# Lenovo S205| Kaufberatung SSD & RAM



## tobsel88 (11. Februar 2012)

Hi,
ich möchte an meinem Netbook bissl "rumbasteln" 

Zum einen wollte ich meinen RAM auf 8GB Upgraden.

Da aber aktuell 2x2GB verbaut sind muss ich den also komplett tauschen.
Spricht gegen das Kit unten irgendwas?

*Corsair PC1333 Arbeitsspeicher 8GB *

Nun zum zweiten Punkt der SSD in meinem Desktop PC habe ich eine Crucial M4 (64GB) verbaut mit der ich eigentlich auch zufrieden bin.

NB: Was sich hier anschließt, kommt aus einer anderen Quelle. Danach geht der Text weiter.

-- ==== Sys2Proof/Laws/Memory.lean ====
section
/-! SUPPORT. The laws of the byte memories: read after write, the canonical form, the bound on the
indices, and loading. -/

namespace Sys2Proof.Machine

theorem Memory.wfFrom_mono {lo lo' : Nat} {m : Memory} (h : lo' ≤ lo) (hm : Memory.wfFrom lo m = true) :
    Memory.wfFrom lo' m = true := by
  cases m with
  | nil => rfl
  | cons c m =>
    obtain ⟨k, v⟩ := c
    simp only [Memory.wfFrom, Bool.and_eq_true, decide_eq_true_eq] at hm ⊢
    exact ⟨Nat.le_trans h hm.1, hm.2⟩

/-- A canonical memory lists nothing below its lowest index. -/
theorem Memory.read_below {lo i : Nat} {m : Memory} (hm : Memory.wfFrom lo m = true) (hi : i < lo) :
    Memory.read m i = Memory.unlisted := by
  induction m generalizing lo with
  | nil => rfl
  | cons c m ih =>
    obtain ⟨k, v⟩ := c
    simp only [Memory.wfFrom, Bool.and_eq_true, decide_eq_true_eq] at hm
    rw [Memory.read, if_neg (by omega)]
    exact ih hm.2.2 (by omega)

theorem Memory.read_write_same_from {lo : Nat} {m : Memory} (hm : Memory.wfFrom lo m = true) (i : Nat)
    (v : Byte) : Memory.read (Memory.write m i v) i = v := by
  induction m generalizing lo with
  | nil =>
    rw [Memory.write]
    split
    · next h => rw [h]; rfl
    · simp [Memory.read]
  | cons c m ih =>
    obtain ⟨k, u⟩ := c
    simp only [Memory.wfFrom, Bool.and_eq_true, decide_eq_true_eq] at hm
    rw [Memory.write]
    split
    · next hlt =>
      split
      · next hv =>
        rw [Memory.read, if_neg (by omega), hv]
        exact Memory.read_below hm.2.2 (by omega)
      · simp [Memory.read]
    · split
      · next hik =>
        split
        · next hv =>
          rw [hv]
          exact Memory.read_below hm.2.2 (by omega)
        · simp [Memory.read]
      · next hlt hik =>
        rw [Memory.read, if_neg (by omega)]
        exact ih hm.2.2

/-- Reading the index just written gives the byte written. -/
theorem Memory.read_write_same {m : Memory} (hm : Memory.wf m = true) (i : Nat) (v : Byte) :
    Memory.read (Memory.write m i v) i = v :=
  Memory.read_write_same_from hm i v

/-- A write leaves every other index alone. -/
theorem Memory.read_write_other (m : Memory) {i j : Nat} (h : j ≠ i) (v : Byte) :
    Memory.read (Memory.write m i v) j = Memory.read m j := by
  have h' : i ≠ j := fun e => h e.symm
  induction m with
  | nil =>
    rw [Memory.write]
    split <;> simp [Memory.read, h']
  | cons c m ih =>
    obtain ⟨k, u⟩ := c
    rw [Memory.write]
    split
    · split <;> simp [Memory.read, h']
    · split
      · next hik =>
        subst hik
        split <;> simp [Memory.read, h']
      · simp only [Memory.read, ih]

theorem Memory.write_wfFrom {lo : Nat} {m : Memory} (hm : Memory.wfFrom lo m = true) {i : Nat} (hi : lo ≤ i)
    (v : Byte) : Memory.wfFrom lo (Memory.write m i v) = true := by
  induction m generalizing lo with
  | nil =>
    rw [Memory.write]
    split
    · rfl
    · next hv => simp [Memory.wfFrom, hi, hv]
  | cons c m ih =>
    obtain ⟨k, u⟩ := c
    have hm' := hm
    simp only [Memory.wfFrom, Bool.and_eq_true, decide_eq_true_eq] at hm
    rw [Memory.write]
    split
    · split
      · exact hm'
      · next hlt hv =>
        simp only [Memory.wfFrom, Bool.and_eq_true, decide_eq_true_eq]
        exact ⟨hi, hv, by omega, hm.2.1, hm.2.2⟩
    · split
      · next hik =>
        subst hik
        split
        · exact Memory.wfFrom_mono (by omega) hm.2.2
        · next hv =>
          simp only [Memory.wfFrom, Bool.and_eq_true, decide_eq_true_eq]
          exact ⟨hm.1, hv, hm.2.2⟩
      · simp only [Memory.wfFrom, Bool.and_eq_true, decide_eq_true_eq]
        exact ⟨hm.1, hm.2.1, ih hm.2.2 (by omega)⟩

/-- A write keeps the canonical form. -/
theorem Memory.write_wf {m : Memory} (hm : Memory.wf m = true) (i : Nat) (v : Byte) :
    Memory.wf (Memory.write m i v) = true :=
  Memory.write_wfFrom hm (Nat.zero_le i) v

theorem Memory.within_cons {n k : Nat} {v : Byte} {m : Memory} :
    Memory.within n ((k, v) :: m) = true ↔ k < n ∧ Memory.within n m = true := by
  simp [Memory.within]

/-- A write below the size keeps every index below the size. -/
theorem Memory.write_within {n : Nat} {m : Memory} (hm : Memory.within n m = true) {i : Nat} (hi : i < n)
    (v : Byte) : Memory.within n (Memory.write m i v) = true := by
  induction m with
  | nil =>
    rw [Memory.write]
    split
    · exact hm
    · exact Memory.within_cons.mpr ⟨hi, hm⟩
  | cons c m ih =>
    obtain ⟨k, u⟩ := c
    have hc := Memory.within_cons.mp hm
    rw [Memory.write]
    split
    · split
      · exact hm
      · exact Memory.within_cons.mpr ⟨hi, hm⟩
    · split
      · split
        · exact hc.2
        · exact Memory.within_cons.mpr ⟨hi, hc.2⟩
      · exact Memory.within_cons.mpr ⟨hc.1, ih hc.2⟩

theorem Memory.loadFold_keeps (n : Nat) (cells : List Host.Cell) (m : Memory) (hw : Memory.wf m = true)
    (hb : Memory.within n m = true) :
    Memory.wf (cells.foldl (fun m c => if c.1 < n then Memory.write m c.1 c.2 else m) m) = true ∧
    Memory.within n (cells.foldl (fun m c => if c.1 < n then Memory.write m c.1 c.2 else m) m) = true := by
  induction cells generalizing m with
  | nil => exact ⟨hw, hb⟩
  | cons c cells ih =>
    rw [List.foldl_cons]
    split
    · next h => exact ih _ (Memory.write_wf hw _ _) (Memory.write_within hb h _)
    · exact ih _ hw hb

/-- A loaded memory is canonical. -/
theorem Memory.load_wf (n : Nat) (cells : List Host.Cell) : Memory.wf (Memory.load n cells) = true :=
  (Memory.loadFold_keeps n cells [] rfl rfl).1

/-- A loaded memory is of its size. -/
theorem Memory.load_within (n : Nat) (cells : List Host.Cell) :
    Memory.within n (Memory.load n cells) = true :=
  (Memory.loadFold_keeps n cells [] rfl rfl).2

/-- Writing a listed byte above every listed index appends its cell. -/
theorem Memory.write_append {m : Memory} {i : Nat} {v : Byte} (hm : ∀ c ∈ m, c.1 < i)
    (hv : v ≠ Memory.unlisted) : Memory.write m i v = m ++ [(i, v)] := by
  induction m with
  | nil => simp [Memory.write, hv]
  | cons c m ih =>
    obtain ⟨k, u⟩ := c
    have hk : k < i := hm (k, u) (by simp)
    rw [Memory.write, if_neg (by omega), if_neg (by omega),
      ih (fun c hc => hm c (List.mem_cons_of_mem _ hc)), List.cons_append]

theorem Memory.loadFold_eq (n : Nat) (cells : List Host.Cell) (m : Memory) (lo : Nat)
    (hm : ∀ c ∈ m, c.1 < lo) (hw : Memory.wfFrom lo cells = true) (hb : Memory.within n cells = true) :
    cells.foldl (fun m c => if c.1 < n then Memory.write m c.1 c.2 else m) m = m ++ cells := by
  induction cells generalizing m lo with
  | nil => simp
  | cons c cells ih =>
    obtain ⟨k, v⟩ := c
    have hc := Memory.within_cons.mp hb
    simp only [Memory.wfFrom, Bool.and_eq_true, decide_eq_true_eq] at hw
    have hlt : ∀ c ∈ m, c.1 < k := fun c h => Nat.lt_of_lt_of_le (hm c h) hw.1
    rw [List.foldl_cons, if_pos hc.1, Memory.write_append hlt hw.2.1,
      ih (m ++ [(k, v)]) (k + 1) ?_ hw.2.2 hc.2]
    · simp
    · intro c h
      rcases List.mem_append.mp h with h | h
      · exact Nat.lt_succ_of_lt (hlt c h)
      · rw [List.mem_singleton.mp h]; exact Nat.lt_succ_self k

/-- Loading cells already in canonical form, and of the size, gives them. -/
theorem Memory.load_canonical {n : Nat} {cells : List Host.Cell} (hw : Memory.wf cells = true)
    (hb : Memory.within n cells = true) : Memory.load n cells = cells := by
  have h := Memory.loadFold_eq n cells [] 0 (by simp) hw hb
  simpa [Memory.load] using h

end Sys2Proof.Machine
end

Ich würde sie auch ein zweites mal kaufen aber ich wollte fragen ob es was gibt was besser ist in einem ähnlichen Preisrahmen.


----------



## chris1995 (11. Februar 2012)

HI, 
gegen den Ram fällt mir nichts ein, und auch die SSD würde ich kaufen, evtl. mit 128Gb. 

MfG Chris


----------



## tobsel88 (11. Februar 2012)

Naja ich hab aktuell ja nur 1GB an Daten da drauf ich denke das is Geldverschwendung


----------



## L3stat (15. Februar 2012)

Ich hatte bei meinem ehemaligen S 205 eine Patriot Torqxs 2 drin funzte primaAufpassen würde ich bei OCZ da soll es zu Problemen gekommen sein mit dem S 205.


----------



## chris1995 (15. Februar 2012)

tobsel88 schrieb:


> Naja ich hab aktuell ja nur 1GB an Daten da drauf ich denke das is Geldverschwendung


 
Dan würde ich die m4 mit 64Gb nehmen denn du darfst nicht vergessen das Win 7 auch schon 6-11Gb braucht.(inkl Wiederherstellungspunkten usw...)

MfG Chris


----------



## tobsel88 (15. Februar 2012)

Mittlerweile ist auch ne M4 und der RAM von oben verbaut Installation war bissl tricky aber machbar


----------



## chris1995 (15. Februar 2012)

Ok, nadan viel Spaß mit der SSD 
Wie meinst du das mit tricky? ISt doch normalerweiße nicht so schwer oder doch? 

MfG Chris


----------



## tobsel88 (15. Februar 2012)

Naja wenn man normalerweise nur an PCs schraubt und Lenovo fiesen Schraubenkleber benutzt


----------



## chris1995 (15. Februar 2012)

tobsel88 schrieb:


> Naja wenn man normalerweise nur an PCs schraubt und Lenovo fiesen Schraubenkleber benutzt


 
Naja, das geht ja noch aber es gibt Marken da werden Teile gleich fest verklebt, das topt deins um Längen


----------



## L3stat (15. Februar 2012)

tobsel88 schrieb:


> Naja wenn man normalerweise nur an PCs schraubt und Lenovo fiesen Schraubenkleber benutzt


 Am schönste sind doch die  Schrauben beim Akkufach


----------



## tobsel88 (16. Februar 2012)

Ne das fiese war eine Seite war verklebt und die andere lies sich bestens öffnen Die unterm Akku waren noch die einfachsten


----------



## Parzival (21. Februar 2012)

Dabei hätte ich auch mal noch ne Frage:
Hat einer Erfahrung mit dem Einsatz von SSD an einem Notebook mit SATA2 und einem etwas langsameren Prozessor? Der C2D in meinem Ideapad taktet ja nur mit 1300 MHz. Daher wollte ich mal wissen ob sich eine Aufrüstung überhaupt lohnt, oder ob der Prozessor und die Schnittstelle zu stark bremsen?! Bekommt man unter diesen Umständen überhaupt einen tollen Leistungssprung hin?
Wollte eventuell auf eine Samsung 830 aufrüsten.


----------